The words-match component is based on the dictionary tree (DFA) and is implemented using UnixSock communication and custom processes. The purpose of developing this component is to help small partners quickly deploy sensitive word detection services, which is very important for content products.

::: warning After the component is stable, it will try to use the AC automaton or other detection methods to provide the underlying configurable detection service. :::

scenes to be used

Blog: comments, articles

Instant messaging: Messages in chat rooms

As long as there is an application scenario related to the text content

Installation

  1. Composer require easyswoole/words-match

Preparing the thesaurus

When the service starts, the data will be read out line by line. The first column of each line is sensitive words, and the others are listed as subsidiary information.

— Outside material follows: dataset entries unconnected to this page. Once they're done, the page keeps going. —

-- ==== Sys2Proof/Machine/CmdClk.lean ====
section
/-! DEFINITION. Clocks and the calendar (chapter 18). -/
namespace Sys2Proof.Machine

/-- ACLK_TARGET_WRITE (R475). -/
def execAclkTargetWrite (die : Fin 4) (value : Word) (s : State) : Host.Outcome State Fault Refusal :=
  .next (s.aclkWrite die.val value)
/-- ACLK_SLEW_STEP (R475). -/
def execAclkSlewStep (die : Fin 4) (s : State) : Host.Outcome State Fault Refusal :=
  .next (s.slewStep die.val)
/-- PLL_UNLOCK (R476). -/
def execPllUnlock (pll : Fin 21) (s : State) : Host.Outcome State Fault Refusal :=
  .next (s.pllUnlock pll.val)
/-- PLL_RELOCK (R476). -/
def execPllRelock (pll : Fin 21) (s : State) : Host.Outcome State Fault Refusal :=
  .next (s.pllRelock pll.val)
/-- SET_DATE_TIME (R483). -/
def execSetDateTime (path : Path) (time : Word) (force : Bool) (s : State) : Host.Outcome State Fault Refusal :=
  .next (s.setDateTime path time force)
/-- PTM_EXCHANGE (R482). -/
def execPtmExchange (port : Fin 2) (master : Option Word) (s : State) : Host.Outcome State Fault Refusal :=
  .next (s.ptmExchange port.val master)
/-- SUPERCAP_DEPLETED (R481). -/
def execSupercapDepleted (s : State) : Host.Outcome State Fault Refusal :=
  .next (s.supercapDepleted)
/-- VIN_LOW (R486). -/
def execVinLow (finished : Bool) (s : State) : Host.Outcome State Fault Refusal :=
  .next (s.vinLow finished)
/-- AUX_RAIL_LOSS (R510). -/
def execAuxRailLoss (finished : Bool) (s : State) : Host.Outcome State Fault Refusal :=
  .next (s.auxRailLoss finished)

end Sys2Proof.Machine
end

  1. Php, the best language in the world
  2. Java
  3. Golang
  4. programmer
  5. Code
  6. logic

::: warning Note!!!!!! You can use the setDefaultWordBank method to specify the default loaded thesaurus when the service starts. :::

Code Example

  1. <?php
  2. namespace EasySwoole\EasySwoole;
  3. use EasySwoole\EasySwoole\Swoole\EventRegister;
  4. use EasySwoole\EasySwoole\AbstractInterface\Event;
  5. use EasySwoole\Http\Request;
  6. use EasySwoole\Http\Response;
  7. use EasySwoole\WordsMatch\WordsMatchClient;
  8. use EasySwoole\WordsMatch\WordsMatchServer;
  9. class EasySwooleEvent implements Event
  10. {
  11. public static function initialize()
  12. {
  13. // TODO: Implement initialize() method.
  14. date_default_timezone_set('Asia/Shanghai');
  15. }
  16. public static function mainServerCreate(EventRegister $register)
  17. {
  18. // TODO: Implement mainServerCreate() method.
  19. WordsMatchServer::getInstance()
  20. ->setMaxMem('1024M') // Maximum memory per process
  21. ->setProcessNum(5) // Set the number of processes
  22. ->setServerName('Easyswoole words-match')// service name
  23. ->setTempDir(EASYSWOOLE_TEMP_DIR)// Temp address
  24. ->setWordsMatchPath(EASYSWOOLE_ROOT.'/WordsMatch/')
  25. ->setDefaultWordBank('comment.txt')// The lexicon file path imported by default when the service starts
  26. ->setSeparator(',')// Word and other information separators
  27. ->attachToServer(ServerManager::getInstance()->getSwooleServer());
  28. }
  29. public static function onRequest(Request $request, Response $response): bool
  30. {
  31. // TODO: Implement onRequest() method.
  32. $res = WordsMatchClient::getInstance()->search('Php is the best language in the world, other types of programmers do not recognize the php sentence, such as java, golang.');
  33. var_dump($res);
  34. return true;
  35. }
  36. public static function afterRequest(Request $request, Response $response): void
  37. {
  38. // TODO: Implement afterAction() method.
  39. }
  40. }

Hit result

  1. array(4) {
  2. ["e1bfd762321e409cee4ac0b6e841963c"]=>
  3. array(3) {
  4. ["word"]=>
  5. string(3) "php"
  6. ["other"]=>
  7. array(2) {
  8. [0]=>
  9. string(12) "Is the world"
  10. [1]=>
  11. string(15) "Best language"
  12. }
  13. ["count"]=>
  14. int(2)
  15. }
  16. ["72d9adf4944f23e5efde37f6364c126f"]=>
  17. array(3) {
  18. ["word"]=>
  19. string(9) "programmer"
  20. ["other"]=>
  21. array(0) {
  22. }
  23. ["count"]=>
  24. int(1)
  25. }
  26. ["93f725a07423fe1c889f448b33d21f46"]=>
  27. array(3) {
  28. ["word"]=>
  29. string(4) "java"
  30. ["other"]=>
  31. array(0) {
  32. }
  33. ["count"]=>
  34. int(1)
  35. }
  36. ["21cc28409729565fc1a4d2dd92db269f"]=>
  37. array(3) {
  38. ["word"]=>
  39. string(6) "golang"
  40. ["other"]=>
  41. array(0) {
  42. }
  43. ["count"]=>
  44. int(1)
  45. }
  46. }

::: warning Word: the sensitive word of the hit, other: for other information, count: the number of times the sensitive word hits in the content :::

Supported methods

WordsMatchServer

Set up a temporary directory

  1. Public function setTempDir(string $tempDir): WordsMatchServer

Set the number of processes, default 3

  1. Public function setProcessNum(int $num): WordsMatchServer

Set the maximum memory size per process

  1. Public function setMaxMem(string $maxMem='512M')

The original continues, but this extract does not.